The EV charging landscape in China is still the Wild West. Even outside of the debate about whether traditional charging and battery swapping is the future, there is still disagreement about how to create a battery-swap system within the industry itself as different companies pull in different directions instead of a unified one.

As rapidly as battery swapping might grow in China, few people expect it to replace traditional charging as the dominant EV solution. Currently, there are more than 1.2 million public charging stations in China, 1,000 times more than battery-swap stations. Charging stations are cheaper, asset-light and more flexible.

Teld New Energy, China’s largest charging station company, has been openly opposed to the battery-swapping business. “The battery-swap model will only serve as a supplement to the charging station model, so battery swap won’t substantially impact Teld,” the company told investors in an earnings call.

The battery-swap players also have different visions for the industry. Nio’s stations can only be used by its own vehicles, which only represent around 2% of all EVs in China. CATL says its modular battery is compatible with 80% of global platform-based vehicle models, but ultimately it’s the EV companies’ decision to take up the offer or not. Aulton’s stations are more designed for fleets of electric taxis and buses, which have a consistent need for fast charging, but the enterprise nature of the company makes it less known to the public.

The lack of a unified vision — and with it, the lack of interchangeable EV batteries — is one of the biggest problems facing the industry now. It’s what prevents battery-swap stations from becoming the gas station of a new era. “You wouldn't want a gasoline station which was a GM gasoline station, and another one that was a Ford gasoline station. That would be really annoying for the customer,” Henrik Fisker, founder of American EV company Fisker Inc., said on a podcast.

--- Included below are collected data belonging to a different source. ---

/-- Lookup tables and the table maintenance sequencer (spec/08). Flow buckets stand in HBM. -/
structure Tbl where
  l2       : SMap L2Ent        -- bucket * 4 + slot; bucket = half * 32,768 + index
  appid    : SMap (BitVec 64)
  nh       : SMap (BitVec 128)
  v4       : SMap Route
  v6       : SMap Route
  stash    : SMap FSlot        -- by position
  seedFlow : BitVec 128
  seedL2   : BitVec 128
  seedLb   : BitVec 128
  seedNext : BitVec 128
  newL2    : BitVec 128        -- new seed of a live L2 REHASH
  keptFlow : BitVec 128        -- always-on: flow seed in use (R200)
  newFlow  : BitVec 128        -- always-on: new seed of a live flow REHASH
  l2Live   : Option (Nat × Nat)   -- live L2 REHASH: window, cursor
  learn    : List Learn        -- learn FIFO, oldest first
  gen      : BitVec 32         -- generation counter (R219)
  journal  : List Move         -- always-on (R217)
  jReset   : Bool              -- a warm reset interrupted the journalled routine
  wins     : SMap Win
  turn     : Nat               -- window in service, or next
  aged     : Bool              -- a conditional delete was served since the last routine (R220)
  ageL2    : Nat               -- next bucket of the aging agent
  ageFlow  : Nat
  expired  : List Expired      -- awaiting conditional deletes
  failAt   : Nat               -- start of the 1 ms window of R224, and the failures in it, L2 then flow
  failL2   : Nat
  failFlow : Nat
  deriving DecidableEq, Repr

/-- Flow unit (spec/09). Records stand in HBM. -/
structure Flw where
  cache   : SMap Hot           -- by record
  uses    : Nat
  digest  : BitVec 128         -- digest seed (R240)
  alloc   : SMap Bool          -- allocated records
  quar    : SMap Bool          -- freed records in quarantine (R245)
  goose   : SMap Bool          -- records of kind 2
  winAt   : Nat                -- start of the 100 µs hit-rate window (R241), lookups with a slot and cache hits in it
  winN    : Nat
  winHit  : Nat
  rcBusy  : SMap (Nat × Nat)   -- record command windows: step-free ns until which BUSY shows, FLW_RC_ERR meanwhile (R257)
  lbN     : SMap (BitVec 32)   -- FLW_LBG_N in force, and FLW_LBG_MEMB by group * 4 + word (R248)
  lbMemb  : SMap (BitVec 32)
  deriving DecidableEq, Repr

/-- Switch core (spec/11). -/
structure Swc where
  bufs    : SMap Buf         -- buffers in use, by handle
  layout  : List (Nat × Nat) -- pool layout in use: size in 64-byte units, count
  grants  : Nat              -- grants made
  rot     : Nat              -- rotation start of the next cycle (R298)
  minFree : SMap Nat         -- lowest free count of a pool since its last read, plus 1; 0: none recorded
  escMin  : SMap Nat         -- lowest allotment of pools 0 and 1, likewise
  low     : SMap Bool        -- SWC_W_POOL_LOW raised and not yet armed again (R300)
  rgLow   : SMap (BitVec 32) -- low word in force of a replication group (R305)
  ownRead : Bool             -- SWC_OWN_ERR_1 read since the record was logged
  held    : Bool             -- domains 46 to 53 are held ON: a buffer was granted and no DRAIN has completed since (R294)
  deriving DecidableEq, Repr

/-- A shaper (R327, R328). -/
structure Shaper where
  t       : Int              -- token count in 1/256 byte
  rate    : Nat
  burst   : Nat
  en      : Bool             -- as in force since its last refill
  last    : Nat              -- fine slot of its last refill
  deriving DecidableEq, Repr

/-- A timing-wheel entry: a GOOSE retransmission or a shaper refill, due at a fine slot (R329, R330). -/
inductive WheelItem where
  | pub (n : Nat)
  | gs (n : Nat)             -- class-group shaper
  | qs (n : Nat)             -- queue shaper
  deriving DecidableEq, Repr

/-- Traffic manager (spec/12). Slots count fine-wheel slots of 250 ns. -/
structure Tmg where
  queues  : SMap Queue
  vtime   : SMap Nat          -- virtual time of class group port * 8 + class
  ents    : Nat               -- entries in use of 524,288
  entLow  : Bool              -- TMG_W_ENTRY_LOW raised and not yet armed again
  shapers : SMap Shaper       -- queue shapers 0-4,095; class group port * 8 + tc at 4,096 + it
  slot    : Nat               -- fine slots elapsed on the step-free count
  wheel   : List (Nat × WheelItem)   -- fine wheel: due slot and entry
  ovf     : List (Nat × WheelItem)   -- overflow wheel (R329)
  carried : List (Nat × WheelItem)   -- entries left over from earlier slots (R330)
  pubDue  : List Nat          -- publications whose retransmission has fired
  deriving DecidableEq, Repr

/-- Tasks (spec/14): templates, matching store, Field book. -/
structure Tsk where
  tmpls   : SMap Tmpl
  ents    : SMap MEnt        -- matching-store entries in use, by a running number
  nextEnt : Nat
  readyN  : Nat              -- entries that became ready so far
  fb      : SMap FbRec       -- Field book
  fbSeq   : Nat
  busy    : SMap (Nat × Nat)   -- command windows: step-free ns until which BUSY shows, TSK_CMD_ERR meanwhile (R403)
  deriving DecidableEq, Repr

/-- Authentication engine and key store (spec/15). -/
structure Aut where
  slots : SMap KeySlot
  cmd   : Option KeyCmd
  ops   : List AuthOp        -- engine operations accepted and not over, oldest first
  arr   : Nat                -- operations that asked for a lane so far
  deriving DecidableEq, Repr

/-- Graticule unit and GOOSE publication unit (spec/10). -/
structure Sau where
  strm : SMap Strm
  grp  : SMap Grp
  pub  : SMap Pub
  deriving DecidableEq, Repr

/-- Engine array (spec/13). An engine is 8 * cluster + engine; memories are little-endian bytes, an unlisted byte is 0. -/
structure Eng where
  ctx   : SMap Ctx           -- by context number
  imem  : SMap (BitVec 32)   -- engine * 16,384 + word
  dmem  : SMap Byte          -- engine * 131,072 + offset
  shm   : SMap Byte          -- cluster * 2,097,152 + offset
  bad   : SMap Bool          -- 64-bit words in error, false one bit, true uncorrectable: Machine/EngMem numbers them
  tmr   : SMap Timer         -- cluster * 64 + timer
  conts : List (Nat × Nat × BitVec 64)   -- continuation tokens under way: address, tag, value (R341)
  xread : Nat                -- words 1 to 3 of ENG_XREC read since it was written, one bit each
  deriving DecidableEq, Repr

/-- Device memory management and DMA (spec/14 R387-R397). -/
structure Mmu where
  tlb  : SMap (List TlbEnt)  -- by cluster, most recently used first
  dmas : List Dma            -- transfers without an outcome, in queue order
  seq  : SMap Nat            -- sequence number of a cluster's next transfer
  outs : SMap (List (Nat × Nat × Nat))   -- last 64 outcomes of a cluster: sequence, DD_OUT, DD_DONE
  ring : SMap (List Byte)    -- fault ring slots (Table 14.9)
  inv  : Option (Nat × Nat × Nat × Nat)  -- invalidation in progress: op, ASID, page, pages
  deriving DecidableEq, Repr

/-- An empty bank. -/
def Bank.none : Bank := { st := .empty, ed := Edition.none, hits := [], off := [], inflight := 0 }

/-- The whole state of the block. -/
structure State where
  pwr     : Pwr
  mod     : Mod
  boot    : Boot
  img     : Img
  fus     : Fus
  mon     : Mon
  tim     : Tim
  hst     : Hst
  hbm     : Hbm
  pkts    : List Packet        -- packets on the frame path, in order of arrival
  nextPkt : Nat
  prt     : Prt
  par     : Par
  cls     : Cls
  gaz     : SMap Gaz           -- Gazetteer entries in use, index 0 to 16,383 (R255)
  tbl     : Tbl
  flw     : Flw
  swc     : Swc
  tmg     : Tmg
  tsk     : Tsk
  aut     : Aut
  sau     : Sau
  eng     : Eng
  mmu     : Mmu
  pkm     : SMap Byte          -- packet memory as the image aperture shows it (R458)
  regs    : SMap (BitVec 32)   -- register fields, index Field.key (Machine/Ops.lean), default the reset value
  ctrs    : SMap (BitVec 64)   -- 64-bit counters, index Ctr.key, default 0
  latch   : SMap (BitVec 32)   -- read latches of R6, index by source and word
  logRecs : SMap LogRec        -- event log, index GLB_EVT_WPTR mod 1,024 (R476)
  limits  : SMap Nat           -- step-free time at which a rate-limited event was last raised
  rdVal   : BitVec 32          -- value the last register read returned
  flash   : SMap Byte          -- the QSPI flash, an erased byte reads 0xFF
  freeCtr : Nat                -- MODEL'S OWN: free values drawn so far (notes/assumptions/2.md)
  pending : List Instr         -- commands waiting, first in first out
  deriving DecidableEq, Repr

/-- The fuse array as shipped: vendor digest 0, revision 0, grade I, die identifier 0 and the vendor CRC that fits
them; owner, repair and health regions unprogrammed (R4; DESIGN CHOICE for the vendor words, notes/assumptions/4.md). -/
def shippedFuses : SMap (BitVec 32) := [(63, 0xA66359F1#32)]

/-- The machine held in power-on reset (R66, R89): mode OFF until POR_RELEASE, nothing held, nothing written. Registers
list nothing but GLB_RESET_CAUSE = 1, so each other reads its reset value. -/
def State.reset : State where
  pwr := { curSteps := [], waiting := [], slowEdges := 0, phases := 0 }
  mod := { mode := .off, holder := none, epoch := 0, left := 0, trans := none }
  boot := { straps := 0, tripped := false, drainTarget := .load, safeOrigin := .off, safeOvertemp := false,
            safeRail := false, safeHealth := false, preMode := .off, bootPhase := 0, density := 0, read144 := false, addrBytes := 3, readOp := 0, stewardFw := none,
            stewardLoad := false, warmCause := 0, needWarm := false, tmsLoaded := false, parLoaded := 0,
            hbmPass := false, srUnit := 0, srIndex := 0, saved := false, savedEdition := false, manifest := [] }
  img := { busy := false, src := .steward, addr := 0, kinds := [], cfg := [], cfgNo := 0, wait := none }
  fus := { array := shippedFuses, shadow := [], retired := [], burn := [], calFails := [], clErrs := [],
           aonErr := false, stackHot := false, capTime := 0, capRmp := 0, capSpare := 0, capNoSpare := 0 }
  mon := { isOpen := false, baud := 115200, auto := false, data := [], status := 0, crc := false, jtag := .idcode }
  tim := { now := 0, stepFree := 0, cmd := 0, integ := 0, lockCnt := 0, lastPps := none, lostRaised := false,
           holdAcc := 0, ppsHigh := false, ppsRise := none, adjLive := true, refLast := 0, refOrg := 0 }
  hst := { msix := [], pba := [], msi := [], mem := [], fetch := [], txc := [], ts := [], rxp := [], unsig := [],
           rdata := [], poison := false }
  hbm := { bytes := [], filled := false, save := none, gen := 0, marks := [], check := [], seed := 0, tracker := [], qual := [],
           noSpare := [], spares := [], neigh := [], wq := [], dnCount := 0, rprOp := 0, log1Read := false }
  pkts := []
  nextPkt := 0
  prt := { inc := [], attempts := [], slow := [], txE := [], txP := [], last := [], badFcs := [] }
  par := { cs := [], bad := [], restartQ := [], occ := [], lastInt := [], lineRun := [], entries := 0 }
  cls := { a := Bank.none, b := Bank.none, live := none, stage := none, waitPack := none, pend := false, switchAt := 0,
           frags := [], fragSeed := 0 }
  gaz := []
  tbl := { l2 := [], appid := [], nh := [], v4 := [], v6 := [], stash := [], seedFlow := 0, seedL2 := 0, seedLb := 0,
           seedNext := 0, newL2 := 0, keptFlow := 0, newFlow := 0, l2Live := none, learn := [], gen := 0, journal := [], jReset := false,
           wins := [], turn := 0, aged := false, ageL2 := 0, ageFlow := 0, expired := [], failAt := 0, failL2 := 0, failFlow := 0 }
  flw := { cache := [], uses := 0, digest := 0, alloc := [], quar := [], goose := [], winAt := 0, winN := 0,
           winHit := 0, rcBusy := [], lbN := [], lbMemb := [] }
  swc := { bufs := [], layout := [(3, 65536), (10, 16384), (32, 3072), (152, 431)], grants := 0, rot := 0,
           minFree := [], escMin := [], low := [], rgLow := [], ownRead := false, held := false }
  tmg := { queues := [], vtime := [], ents := 0, entLow := false, shapers := [], slot := 0, wheel := [], ovf := [],
           carried := [], pubDue := [] }
  tsk := { tmpls := [], ents := [], nextEnt := 0, readyN := 0, fb := [], fbSeq := 0, busy := [] }
  aut := { slots := [], cmd := none, ops := [], arr := 0 }
  sau := { strm := [], grp := [], pub := [] }
  eng := { ctx := [], imem := [], dmem := [], shm := [], bad := [], tmr := [], conts := [], xread := 0 }
  mmu := { tlb := [], dmas := [], seq := [], outs := [], ring := [], inv := none }
  pkm := []
  regs := [(Field.GLB_RESET_CAUSE.ctorIdx, 1#32)]
  ctrs := []
  latch := []
  logRecs := []
  limits := []
  rdVal := 0
  flash := []
  freeCtr := 0
  pending := []
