-- ==== Sys2Proof/Machine/PktOps.lean ====
section
/-! DEFINITION. Packets between ingress and step 8: their list, their count in a bank (spec/07 R185, R189), and the ways
they leave the path. -/

namespace Sys2Proof.Machine

open Sys2Proof

/-- The packet of an id. -/
def State.pkt (s : State) (id : Nat) : Option Packet := s.pkts.find? fun p => p.id == id

/-- A packet listed with its new content. -/
def State.setPkt (s : State) (p : Packet) : State :=
  { s with pkts := s.pkts.map fun q => if q.id == p.id then p else q }

/-- A packet joins the list. -/
def State.addPkt (s : State) (p : Packet) : State :=
  { s with pkts := s.pkts ++ [{ p with id := s.nextPkt }], nextPkt := s.nextPkt + 1 }

/-- A packet leaves the list. -/
def State.delPkt (s : State) (id : Nat) : State := { s with pkts := s.pkts.filter fun q => q.id != id }

/-- A bank of the rule store: false A, true B. -/
def State.bank (s : State) (b : Bool) : Bank := if b then s.cls.b else s.cls.a

/-- A bank changed. -/
def State.setBank (s : State) (b : Bool) (k : Bank) : State :=
  { s with cls := if b then { s.cls with b := k } else { s.cls with a := k } }

/-- Code of a bank: 0 A, 1 B. -/
def bankCode (b : Bool) : Nat := if b then 1 else 0

/-- A draining bank without packets becomes EMPTY (R189); fragment entries of its edition are freed (R177). -/
def State.bankDrained (s : State) (b : Bool) : State :=
  let k := s.bank b
  if k.st == .draining && k.inflight = 0 then
    let s := s.setBank b { k with st := .empty, ed := Edition.none, hits := k.hits }
    let s := { s with cls := { s.cls with frags := s.cls.frags.filter fun e => !(e.2.bankB == b && e.2.num == k.ed.num) } }
    let s := (s.setN .CLS_DRAIN_ED 0 (k.ed.num % 256)).setN .CLS_DRAIN_NS 0 (min (2 ^ 20 - 1) (s.freeNs - s.cls.switchAt))
    s.raise .CLS_I_DRAINED (bankCode b * 256 + k.ed.num)
  else s

/-- A packet leaves the in-flight count of its bank (R185). -/
def State.leaveBank (s : State) (p : Packet) : State × Packet :=
  match p.tag with
  | some (b, _) =>
    if p.counted then
      let k := s.bank b
      ((s.setBank b { k with inflight := k.inflight - 1 }).bankDrained b, { p with counted := false })
    else (s, p)
  | none => (s, p)

/-- The packet is dropped: it leaves the count and the list, and its buffer is freed by its pipeline (port 62, R304). -/
def State.dropPkt (s : State) (p : Packet) : State :=
  let (s, p) := s.leaveBank p
  let s := match p.buf with
    | some h => (s.freeBuf h (ownPipe p.pipe)).1
    | none => s
  { s.delPkt p.id with prt := { s.prt with inc := s.prt.inc.filter fun e => e.2 != p.id } }

/-- Pipeline of a line port (Table 01.3). -/
def pipeOf (p : Nat) : Nat := if p < 16 || (32 ≤ p && p < 40) then 0 else 1

/-- A packet that loses its edition: it counts as detached, and enters at word 0x006 next (R173, R189). -/
def State.detach (s : State) (p : Packet) : State × Packet :=
  let (s, p) := s.leaveBank p
  (s.bump .CLS_CNT_DETACHED, { p with tag := none, due := true })

/-- A packet enters its next parse at the entry word `kind` with pass `n`, or at word 0x006 as a new packet where it is
edition-detached (R156, R172, R173). -/
def Packet.reenters (p : Packet) (kind n : Nat) : Packet :=
  { p with kind := if p.due then 6 else kind, pass := if p.due then 1 else n, detached := p.due, due := false, restarts := 0,
           preempts := 0, guarded := false }

end Sys2Proof.Machine
end

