-- ==== Sys2Proof/Machine/Mmu.lean ====
section
/-! DEFINITION. The meanings of the memory-management and transfer commands and events (spec/14 R387-R396, R410). -/

namespace Sys2Proof.Machine

open Sys2Proof

/-! ### Invalidations (R389) -/

/-- An address space is the issuer's to write: an engine context's where only templates of its partition use it (R379). -/
def State.asidOwn (s : State) (src : Src) (a : Nat) : Bool :=
  match src with
  | .engine _ => s.tsk.tmpls.all fun t => t.2.asid != a || s.mayAddress src t.2
  | _ => true

/-- An invalidation covers a TLB entry: operation, ASID, first 64 KiB page, pages. -/
def TlbEnt.hit (e : TlbEnt) (op asid page n : Nat) : Bool :=
  if op = 3 then true
  else if op = 1 then e.asid == asid
  else e.asid == asid && (if e.big then page < e.page * 32 + 32 && e.page * 32 < page + n else page ≤ e.page && e.page < page + n)

/-- MMU_INV_CMD written: refused while busy, or where it covers a locked entry; else it starts. -/
def State.startInv (s : State) (op asid : Nat) : State :=
  if s.mmu.inv.isSome then s.raise .MMU_E_CMD else
  let s := s.setN .MMU_INV_ASID 0 asid
  let page := s.rn .MMU_INV_VA
  let n := max 1 (s.rn .MMU_INV_PAGES)
  if (List.range 24).any fun c => (s.tlbOf c).any fun e => e.locked && e.hit op asid page n then s.raise .MMU_E_PIN asid
  else { s with mmu := { s.mmu with inv := some (op, asid, page, n) } }

/-- MMU_INV_OP = 1. -/
def execInvalidateAsid (src : Src) (a : Fin 256) (s : State) : Res :=
  .next (s.guarded src .MMU fun s => if s.asidOwn src a.val then s.startInv 1 a.val else s)

/-- MMU_INV_OP = 2. -/
def execInvalidateRange (src : Src) (a : Fin 256) (s : State) : Res :=
  .next (s.guarded src .MMU fun s => if s.asidOwn src a.val then s.startInv 2 a.val else s)

/-- MMU_INV_OP = 3. -/
def execInvalidateAll (src : Src) (a : Fin 256) (s : State) : Res := .next (s.guardedHere src .MMU fun s => s.startInv 3 a.val)

/-- R389: the invalidation has dropped the matching unlocked entries in every cluster. -/
def execInvalidationDone (s : State) : Res :=
  match s.mmu.inv with
  | none => .next s
  | some (op, asid, page, n) =>
    let s := { s with mmu := { s.mmu with inv := none } }
    let s := (List.range 24).foldl (fun s c => s.setTlb c ((s.tlbOf c).filter fun e => e.locked || !e.hit op asid page n)) s
    .next (s.raise .MMU_I_INV_DONE)

/-- MMU_ROOT written (R388, R409): refused for an ASID that an enabled template with pinned regions uses. -/
def State.wrRoot (s : State) (a : Nat) (hi : Bool) (v : BitVec 32) : State :=
  if s.tsk.tmpls.any fun t => s.rb .TSK_TT_EN t.1 && t.2.asid == a && !t.2.pins.isEmpty then s.raise .MMU_E_PIN a
  else s.wrFields (if hi then [.MMU_ROOT_ADDR_H] else [.MMU_ROOT_ADDR_L, .MMU_ROOT_V]) a v

/-- R388. -/
def execMmuRoot (src : Src) (a : Fin 256) (hi : Bool) (v : BitVec 32) (s : State) : Res :=
  .next (s.guarded src .MMU fun s => if s.asidOwn src a.val then s.wrRoot a.val hi v else s)

/-- R410. -/
def execMmuCntClr (src : Src) (s : State) : Res := .next (s.guardedHere src .MMU fun s => s.clearBlockCtrs .MMU)

/-! ### Transfers (R392-R396) -/

/-- A running transfer proceeds to its end or to what stops it. `host` holds the bytes that hosts supply, and host pages
are absent from offset `absent`. -/
def State.dmaStep (s : State) (d : Dma) (absent : Option Nat) (host : List Byte) : Side × State :=
  match s.dmaRun d absent d.left host with
  | (d, .ok, s) => (.ok, s.dmaEnd d 3 0)
  | (d, .fault 10 _ va, s) => (.fault 10 0 va, s.dmaRefused d va)
  | (d, .fault c x va, s) => (.fault c x va, s.dmaFault d c x va)
  | (d, .absent h va, s) => (.absent h va, s.dmaAbsent d h va)

/-- R392, R396: transfer `q` of cluster `c` meets a fault or an absent host page; with neither, nothing happens. -/
def execDmaSuspend (c : Fin 24) (q : Nat) (absent : Option Nat) (host : List (BitVec 8)) (s : State) : Res :=
  match s.dmaOf c.val q with
  | none => .next s
  | some d =>
    if d.st != .running then .next s
    else match s.dmaStep d absent host with
      | (.ok, _) => .next s
      | (_, t) => .next (t.retireDue c.val)

/-- R394, R395: transfer `q` of cluster `c` runs to its outcome. -/
def execDmaOutcome (c : Fin 24) (q : Nat) (host : List (BitVec 8)) (s : State) : Res :=
  match s.dmaOf c.val q with
  | none => .next s
  | some d => .next (if d.st != .running then s else (s.dmaStep d none host).2.retireDue c.val)

/-- R392, R466: the host answers the page request of transfer `q` of cluster `c`: 0 success, 1 Invalid Request, else
Response Failure, which stops page requests on that port. -/
def execPriResponse (c : Fin 24) (q : Nat) (r : Fin 3) (s : State) : Res :=
  match s.dmaOf c.val q with
  | none => .next s
  | some d =>
    if d.st != .page then .next s
    else if r.val = 0 then .next ((s.dmaResume d).nextPage c.val)
    else if r.val = 1 then .next (s.dmaRefused d d.va)
    else
      let s := ((s.setB .HST_PRI_EN d.port false).raise .HST_W_PRI_STOP d.port).dmaRefused d d.va
      .next (s.endPages d.port fun x => x.st == .pageWait)

/-- R392: the page request of transfer `q` of cluster `c` times out. -/
def execPriTimeout (c : Fin 24) (q : Nat) (s : State) : Res :=
  match s.dmaOf c.val q with
  | none => .next s
  | some d => .next (if d.st != .page then s else (s.raiseLimited .MMU_W_PRI_TMO c.val ms1 d.ctx).dmaRefused d d.va)

end Sys2Proof.Machine
end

Last November, China’s national standards-making body released a charging safety standard, the first for the battery-swap field. It only determined the minimum number of times a battery can be safely swapped in its lifetime, but even that minor regulation could be the first step for different EV companies to coordinate their designs in the future.

While most Chinese companies are still looking inward for the future of battery swap, Nio is taking it overseas. In its plan to build 4,000 battery-swap stations by 2025, 1,000 will be outside China. In January, it launched its first overseas battery swap station in Norway, the country that has become the harbinger of Nio’s international strategy. Nio has also reportedly been eyeballing a U.S. expansion, which could be an interesting test to see whether the technology abandoned by Tesla can make it stateside.